Rett Syndrome is caused by a mutation on the X chromosome in a gene called MECP2. Girls have two copies of the X chromosome and only one out of two is affected. Boys have one X chromosome and that is why if they are born with Rett, they often have very severe disabilities.

It is often difficult to diagnose Rett because symptoms may not start appearing for 6 to 18 months. Even after that, patients look very different from one another and many doctors have difficulty identifying Rett. A special gene test is required to confirm the diagnosis. The course and severity of the disease is often difficult to predict. It is possible that the type, location, and severity of the mutation may have an impact on the disease severity.

Current Research

As of right now there is no cure for Rett. Most patients receive hours of therapy each day just to delay deterioration in health conditions. Many girls with Rett Syndrome attend school and try to play with other kids their age. They are able to learn basic topics that are taught in school.
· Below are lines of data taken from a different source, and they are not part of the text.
-- ==== Sys2Proof/Laws/Display.lean ====
section
/-! SUPPORT. The framebuffer's operations, pixel by pixel. -/

namespace Sys2Proof.Machine

/-- Two displays that agree on every pixel are equal. -/
theorem Display.ext {g h : Display} (e : ∀ x y, g.pixel x y = h.pixel x y) : g = h :=
  Vector.ext fun y hy => Vector.ext fun x hx => e ⟨x, hx⟩ ⟨y, hy⟩

/-- One pixel toggled, every other as before. -/
theorem Display.pixel_toggle (g : Display) (x : Fin 64) (y : Fin 32) (px : Fin 64) (py : Fin 32) :
    (g.toggle x y).pixel px py = if px = x ∧ py = y then !g.pixel px py else g.pixel px py := by
  by_cases hy : y = py
  · subst hy
    by_cases hx : x = px
    · subst hx; simp [Display.toggle, Display.pixel]
    · have hx' : x.val ≠ px.val := fun e => hx (Fin.ext e)
      simp [Display.toggle, Display.pixel, hx', Ne.symm hx]
  · have hy' : y.val ≠ py.val := fun e => hy (Fin.ext e)
    simp [Display.toggle, Display.pixel, hy', Ne.symm hy]

@[simp] theorem Display.pixel_clear (x : Fin 64) (y : Fin 32) : Display.clear.pixel x y = false := by
  simp [Display.clear, Display.pixel]

theorem drawArgsValid_eq_true_iff (vx vy : Byte) (n : Nibble) :
    drawArgsValid vx vy n = true ↔ vx.toNat < 64 ∧ vy.toNat < 32 ∧ n.toNat ≠ 0 := by
  have h : n ≠ 0 ↔ n.toNat ≠ 0 := not_congr ⟨fun e => e ▸ rfl, fun e => BitVec.eq_of_toNat_eq e⟩
  rw [← h]
  simp [drawArgsValid, and_assoc]

end Sys2Proof.Machine
end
Nonetheless, research is on its way! Scientists have been battling with Rett Syndrome for over 50 years, but research intensified after some amazing experiments 10 years ago (click here for more info). Many researchers hope that a cure is going to be found within a few years. Understanding the current research and how close we are to finding a cure can help reassure family members. Being hopeful for the future helps people get through difficult times.